Dexia SA, the bank being wound down at the expense of Belgian and French taxpayers, posted a first-half loss of 905 million euros ($1.2 billion), consuming 13 percent of the additional money both governments put up last year.
The figure includes a 299 million-euro decrease in the value of collateralized derivative contracts Dexia uses to swap fixed- into floating-rate interest income, according to a statement today, as the lender moved to the standard practice of measuring the value of future cash flows against overnight-indexed swap rates rather than interbank offered rates.

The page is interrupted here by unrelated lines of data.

/-- The endpoint of this package that an injected write goes to. -/
def PutItem.dest (p : PutItem) : Option WriteEnd := p.spot.map GSpot.endpoint

/-- A message and a write on one path, tile to tile on VC0: the earlier one arrives first (R345). -/
def Dev.samePath (d : Dev) (p : PutItem) (f : MsgFly) : Bool :=
  !f.msg.cls && f.fwd.isNone && (f.msg.sender == d.tileSender p.src false || f.msg.sender == d.tileSender p.src true) &&
  match f.dest with
  | .tile t _ => p.dest == some (.tile t)
  | .core _ _ => false

/-- Takes message i of the network, if nothing that shares its path is ahead of it. -/
def Dev.takeMsg (d : Dev) (i : Nat) : Option (MsgFly × List MsgFly) :=
  match takeAfter MsgFly.before d.msgs i with
  | none => none
  | some (f, rest) => if d.puts.any fun p => d.samePath p f && p.seq < f.seq then none else some (f, rest)

/-- The host injections that wait, in the order in which they were given. -/
def Dev.injections (d : Dev) : List (Nat × MsgFly) :=
  d.hostInj.cells.foldl (fun l x => l.takeWhile (fun y => y.2.seq < x.2.seq) ++ x :: l.dropWhile (fun y => y.2.seq < x.2.seq)) []

/-- The network takes the host injections that wait and whose page is on (R301, R306), as far as it has room; one waits behind an earlier
one to the same queue, which the host sent through another core's page (R290). -/
def Dev.takeInjections (d : Dev) : Dev :=
  if !d.coreUp then d else d.injections.foldl (fun d x =>
    if !d.pageOn (.queue x.1) || (d.netBusy && Config.netFull (1632 + x.1) d.draws) ||
        d.hostInj.cells.any (fun y => y.2.dest == x.2.dest && y.2.seq < x.2.seq) then { d with draws := d.draws + 1 }
    else ({ d with hostInj := d.hostInj.erase x.1 }).injectMsg x.1 x.2) d

/-- Message i in flight reaches the ingress of its tile. A message behind another that waits there stays in the
network (R293). -/
def Dev.queueArrival (d : Dev) (i : Nat) : Dev :=
  match d.takeMsg i with
  | none => d
  | some (f, rest) =>
    match f.dest with
    | .core _ _ => d
    | .tile t q =>
      if (d.ingress.get? (ingressKey t f.msg.cls)).isSome then d
      else (({ d with msgs := rest }).arriveTile f t q).takeInjections

/-- The message waiting at an ingress has waited QSPILL_WAIT cycles (R294); without a free cell it stays (R297). -/
def Dev.queueSpill (d : Dev) (t : Nat) (cls : Bool) : Dev :=
  match d.ingress.get? (ingressKey t cls) with
  | none => d
  | some f =>
    match f.dest with
    | .core _ _ => d
    | .tile t' q =>
      if d.cellFree (tileCore t') cls then
        ({ d with ingress := d.ingress.erase (ingressKey t cls) }).spill t' q f.msg
      else d

/-- The oldest spilled message of a queue returns to its ring (R295), and is counted there (R304); spill mode ends with the last,
and the message that waits at the ingress is evaluated again. -/
def Dev.spillReturn (d : Dev) (t q : Nat) : Dev :=
  match d.spillOf t q with
  | [] => d
  | m :: r =>
    match (d.tile t).place q m with
    | none => d
    | some x =>
      let x := x.setQStat q (x.qCount q) (r ≠ []) r.length
      let d := { (d.setTile t x) with spilled := setList d.spilled (16 * t + q) r }
      let d := (d.bump (.queue (tileCore t)) 0xA8 1).countMsg (tileCore t) m.sender (d.destCode (.tile t q)) 1 0
      d.retryIngress t m.cls

/-! ### Core queues (R299 to R301) -/

def Dev.cqCfg (d : Dev) (c q : Nat) : Word := d.rd (coreBase c + 0x8000 + 8 * q)

/-- A message reaches a core queue (R299): stored in a spill cell while one is free and the page is on, which counts as a message and as a
spill (R304), discarded at a fenced core. -/
def Dev.coreQueueStore (d : Dev) (i : Nat) : Dev :=
  match d.takeMsg i with
  | none => d
  | some (f, rest) =>
    match f.dest with
    | .tile _ _ => d
    | .core c q =>
      let d' := { d with msgs := rest }
      if d.isFenced (.core c) then d'.dropMsg c (d.destCode f.dest) f.msg
      else if !d.cellFree c f.msg.cls then d
      else
        let d' := { d' with coreQ := setList d'.coreQ (1024 * c + q) (d'.coreQOf c q ++ [f.msg]) }
        let d' := (((d'.settle f.msg true).bump (.queue c) 0xA8 1).bump (.queue c) 0xB0 1).countMsg c f.msg.sender (d.destCode f.dest) 1 1
        let d' := d'.takeInjections
        -- a queue bound to the host holds a message (R646)
        if fld (d.cqCfg c q) 0 2 = 2 then d'.hifEvent 2 else d'

/-- A message that core queue (c, q) forwarded has not been accepted, spilled or discarded yet. -/
def Dev.cqMoving (d : Dev) (c q : Nat) : Bool :=
  d.msgs.any (fun f => f.fwd = some (1024 * c + q)) || d.ingress.cells.any fun x => x.2.fwd = some (1024 * c + q)

/-- A core queue bound to a tile queue forwards its oldest message (R299), which keeps its place behind what the queue unit has sent to
the same ingress before (R345). The unit of a fenced core forwards nothing (R567). -/
def Dev.coreQueueForward (d : Dev) (c q : Nat) : Dev :=
  let cfg := d.cqCfg c q
  let row := fld cfg 10 4
  let tq := fld cfg 2 4
  match d.coreQOf c q with
  | [] => d
  | m :: r =>
    if fld cfg 0 2 ≠ 1 || 12 ≤ row || (8 ≤ tq) ≠ m.cls || !d.pageOn (.queue c) || d.isFenced (.core c) || d.cqMoving c q then d else
    let t := c * 204 + row * 17 + d.physPos c row (fld cfg 6 4)
    let f : MsgFly := { msg := { m with dq := tq, cq := some q }, dest := .tile t tq, fwd := some (1024 * c + q)
                        seq := 0 }
    let d := { d with coreQ := setList d.coreQ (1024 * c + q) r }
    if (d.ingress.get? (ingressKey t m.cls)).isSome || d.msgs.any (fun g => g.before f) then d.injectMsg c f
    else (d.injectFlits c f.msg.vc f.msg.flits).arriveTile f t tq

/-- CQ_POP (R300): the oldest message of a host-bound queue goes to CQ_DATA. -/
def Dev.cqPop (d : Dev) (c : Nat) (w : Word) : Dev :=
  let q := fld w 0 10
  let clear (d : Dev) := (List.range 64).foldl (fun d i => d.setPreg (.queue c) (0x100 + 4 * i) 0) d
  if !d.pageOn (.queue c) || d.isFenced (.core c) || !d.coreUp then d else
  match d.coreQOf c q, fld (d.cqCfg c q) 0 2 with
  | m :: r, 2 =>
    let d := clear { d with coreQ := setList d.coreQ (1024 * c + q) r }
    let m : Msg := { m with dq := (Config.poppedDq q).toNat }
    let ws := m.word0 :: m.word1 :: m.payload
    let d := (List.range ws.length).foldl (fun d i => d.setPreg (.queue c) (0x100 + 4 * i) (ws.getD i 0)) d
    d.setPreg (.queue c) 0x98 (packFields 32 [(0, 1), (1, q)])
  | _, _ => (clear d).setPreg (.queue c) 0x98 (packFields 32 [(1, q)])

/-- A write of QINJ_CMD has an effect (R301, R306, R567): the page is on, the core is not fenced, no injection waits for the network. -/
def Dev.qinjOk (d : Dev) (c : Nat) : Bool := d.pageOn (.queue c) && !d.isFenced (.core c) && !(d.hostInj.get? c).isSome

/-- QINJ_CMD (R301): without effect while an injection waits for the network. -/
def Dev.qinj (d : Dev) (c : Nat) (w : Word) : Dev :=
  if !d.qinjOk c then d else
  let len := min 62 (fld w 16 6)
  let m : Msg :=
    { kind := 4, cls := destClass w, dq := destNumber w % 16, sender := d.hostSender c, cq := none
      payload := (List.range len).map fun i => d.preg (.queue c) (0x200 + 4 * i), watch := none, release := none }
  match d.destOf c w with
  | some dest =>
    if !d.coreUp || d.netBusy || d.hostInj.cells.any (fun x => x.2.dest == dest) then
      ({ d with hostInj := d.hostInj.set c { msg := m, dest := dest, fwd := none, seq := d.netSeq } }).numbered.takeInjections
    else d.sendMsg c m dest
  | none => d.dropMsg c (fld w 0 16) m

/-- QINJ_CMD as the host writes it: a host action where it takes effect (R495). -/
def Dev.qinjCmd (d : Dev) (c : Nat) (w : Word) : Dev := if d.qinjOk c then d.hostAct.qinj c w else d

/-! ### Deadlock (R303) -/

/-- The sender of a waiting message is a context of tile t. -/
def Dev.sentBy (d : Dev) (m : Msg) (t : Nat) : Bool := m.sender = d.tileSender t false || m.sender = d.tileSender t true

/-- A queue of tile x is blocked by message f at its ingress, sent by a context of tile y: no cell of its class is free, and the message
has not come through a core queue (R303). -/
def Dev.blockedBy (d : Dev) (f : MsgFly) (x y : Nat) : Bool :=
  !d.cellLeft (tileCore x) f.msg.cls && f.fwd.isNone && f.msg.cq.isNone && d.sentBy f.msg y

/-- Two tiles mutually blocked for QDL_THRESH cycles: recorded in the page of the lower-numbered logical core. -/
def Dev.queueDeadlock (d : Dev) (x y : Nat) (cx cy : Bool) : Dev :=
  match d.ingress.get? (ingressKey x cx), d.ingress.get? (ingressKey y cy) with
  | some a, some b =>
    if !d.blockedBy a x y || !d.blockedBy b y x then d else
    let ident (f : MsgFly) : Word := packFields 32 [(0, d.destCode f.dest), (16, f.msg.sender)]
    let c := if d.logOf (tileCore x) ≤ d.logOf (tileCore y) then tileCore x else tileCore y
    let d := (d.setPreg (.queue c) 0x8C (ident a)).setPreg (.queue c) 0x90 (ident b)
    d.raise (.queue c) 1
  | _, _ => d

/-! ### Aggregation (R305) -/

/-- Adds a flushed line to the aggregator's totals: at most 16,384 channels, the rest in one overflow total, whose queue field R305 does
not give and is 0 (DESIGN CHOICE, log entry 55). -/
def addChan (ts : List ChanTotal) (l : ChanLine) : List ChanTotal :=
  let upd (t : ChanTotal) : ChanTotal := { t with msgs := t.msgs + l.msgs, stall := t.stall + l.stall, spills := t.spills + l.spills }
  let key (s q : Nat) (t : ChanTotal) : Bool := t.sender == s && t.dest == q
  let fresh (s q : Nat) : ChanTotal := { sender := s, dest := q, msgs := l.msgs, stall := l.stall, spills := l.spills }
  if ts.any (key l.sender l.dest) then ts.map fun t => if key l.sender l.dest t then upd t else t
  else if (ts.filter fun t => t.sender ≠ 0xFFFF).length < 16384 then ts ++ [fresh l.sender l.dest]
  else if ts.any (key 0xFFFF 0) then ts.map fun t => if key 0xFFFF 0 t then upd t else t
  else ts ++ [fresh 0xFFFF 0]

/-- Flushed line i reaches the aggregator. -/
def Dev.channelFlush (d : Dev) (i : Nat) : Dev :=
  match d.chanFly[i]? with
  | none => d
  | some l => { d with chanFly := d.chanFly.take i ++ d.chanFly.drop (i + 1), chanTotal := addChan d.chanTotal l }

/-! ### Instructions -/

/-- The flush of the context's buffered stores before a signal leaves the tile (R110, R223). -/
def View.flushOwn (v : View) : Dev → Dev := fun d => d.modTile v.t fun x => x.flushOf v.bg

/-- SEND (R105 to R107): the message is copied at issue. -/
def sendSem (v : View) (vA : BitVec 5) (sDst len : BitVec 6) (rsv : BitVec 9) (reply : Bool) : SlotSem :=
  let w := v.s sDst
  let dest := v.d.destOf v.core w
  let m : Msg :=
    { kind := 0, cls := reply, dq := destNumber w % 16, sender := v.d.tileSender v.t v.bg, cq := none
      payload := (v.v vA).take len.toNat, watch := none, release := none }
  { slot := 3, srcs := [rv vA, rs sDst], illegal := illegalIf false (rsv ≠ 0 || len = 63)
    traps := if dest.isNone then [(trapAddr, w)]
      else if destClass w ≠ reply then [(trapQClass, BitVec.ofNat 32 (destNumber w))] else []
    needs := [.net reply, .poolStores]
    onStall := fun off d => match dest with
      | some q => if off = cntSend then d.countSendStall v.t m.sender (d.destCode q) else d
      | none => d
    eff := fun d => match dest with
      | some q => (v.flushOwn d).sendMsg v.core m q
      | none => d }

def semSendReq (v : View) (vA : BitVec 5) (sDst len : BitVec 6) (rsv : BitVec 9) : SlotSem := sendSem v vA sDst len rsv false
def semSendRpl (v : View) (vA : BitVec 5) (sDst len : BitVec 6) (rsv : BitVec 9) : SlotSem := sendSem v vA sDst len rsv true

/-- QCTX assigns the queue to the other context (R61). -/
def View.queueTrap (v : View) (qn : BitVec 4) : List (Nat × Word) :=
  if bit (v.d.preg (.tile v.t) 0x9C) qn.toNat ≠ v.bg then [(trapQOwner, qn.setWidth 32)] else []

/-- The 64 lanes of a popped message (R68). -/
def msgLanes (m : Word × Word × List Word) : Lanes :=
  let ws := m.1 :: m.2.1 :: m.2.2
  mkLanes fun i => ws.getD i 0

/-- QRD pops the head of qn (R68, R105); the waiting message of its class is then evaluated (R289). Its read of the ring is no
scratchpad access that a data breakpoint meets (DESIGN CHOICE, log entry 8). -/
def semQrd (v : View) (dest : BitVec 6) (qn : BitVec 4) (kind : BitVec 1) (rsv : BitVec 15) : SlotSem :=
  let q := qn.toNat
  let vec := kind = 0
  let vD : BitVec 5 := dest.setWidth 5
  let m := v.tile.headMsg q
  { slot := 3, dests := [if vec then rv vD else rs dest], heads := [q]
    illegal := illegalIf false (rsv ≠ 0 || (vec && bit dest 5)), traps := v.queueTrap qn
    needs := [.message q]
    eff := fun d => match m with
      | none => d
      | some m =>
        let d := (d.modTile v.t fun x => x.pop q).retryIngress v.t (8 ≤ q)
        if vec then v.wv vD (msgLanes m) d else v.ws dest (m.2.2.getD 0 0) d }
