/-- FP_CMD.retrain (R413). -/
def Dev.retrain (d : Dev) (p : Nat) : Dev :=
  if d.pageAnswers (.fport p) && (d.fport p).state = .active then d.linkDown p else d

/-- FP_CMD.flush (R418). -/
def Dev.flushPort (d : Dev) (p : Nat) : Dev :=
  let x := d.fport p
  if d.pageAnswers (.fport p) && (x.state = .disabled || x.state = .down || x.state = .detect) then
    d.setFport p { x with retry := [], flushed := true }
  else d

/-- A fence takes the port out of service (R420); the coefficients stay saved (R414). -/
def Dev.fencePort (d : Dev) (p : Nat) : Dev :=
  let fast := (d.fport p).fast
  ((d.modPort p fun x => { x.dropParts with retry := [] }).portOff p).modPort p fun x => { x with fast := fast }

/-! ### Nanoseconds (R403, R421) -/

/-- A VC has bytes waiting and too little credit. -/
def PortVc.starved (y : PortVc) : Bool := y.tx ≠ [] && !y.ready

/-- One ns of a port: its full retry buffer, its lack of credit, and its time out of ACTIVE count. -/
def Dev.portNs (d : Dev) (p : Nat) : Dev :=
  match d.ports.get? p with
  | none => d
  | some x =>
    let d := if x.state = .active && 2048 ≤ x.retry.length then d.bump (.fport p) 0x168 1 else d
    let d := if (List.range 4).any fun v => (x.vc v).starved then d.bump (.fport p) 0x170 1 else d
    if x.reached && x.state ≠ .active then d.bump (.fport p) 0x178 1 else d

end Sys2Proof.Machine
end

Dexia, based in Brussels and Paris, consumed 741 million euros so far of the 5.5 billion euros in additional capital it got from Belgium and France at the end of last year, which forced the bank into nearly complete government ownership. Clinging to government backstops and central-bank funding, the lender plans to run down its assets to about 150 billion euros by 2020 and gradually return to profit as of 2018, according to a May 8 presentation for investors. Loan loss provisions of 84 million euros in the six months through June were less than Dexia’s own estimate of an average 50 million euros per quarter in its resolution plan.
“Beyond volatility caused by accounting items or one-offs, the recurring result improved, driven by a reduction of funding costs over the second quarter,” Chief Executive Officer Karel De Boeck said in the statement.
As the first-half loss was smaller than the decrease in unrealized losses accounted for directly through equity, Dexia’s shareholders’ equity increased to 3.11 billion euros as of June 30 from 2.85 billion euros at the end of last year.
Dexia aims to raise 5 billion euros to 6 billion euros selling medium- and long-term government-backed bonds through its French subsidiary Dexia Credit Local this year to reduce central-bank funding and diversify its financing sources. It sold 1.5 billion euros of 3-year notes last month which were priced to yield 1.016 percent, or 30 basis points more than Belgian government bonds of similar maturity.
Central-bank funding fell to 40.8 billion euros at the end of June, a 9.3 billion-euro reduction from six months earlier. Dexia didn’t have to use emergency liquidity assistance from the Banque de France in the period and collateral requirements decreased by 6.5 billion euros.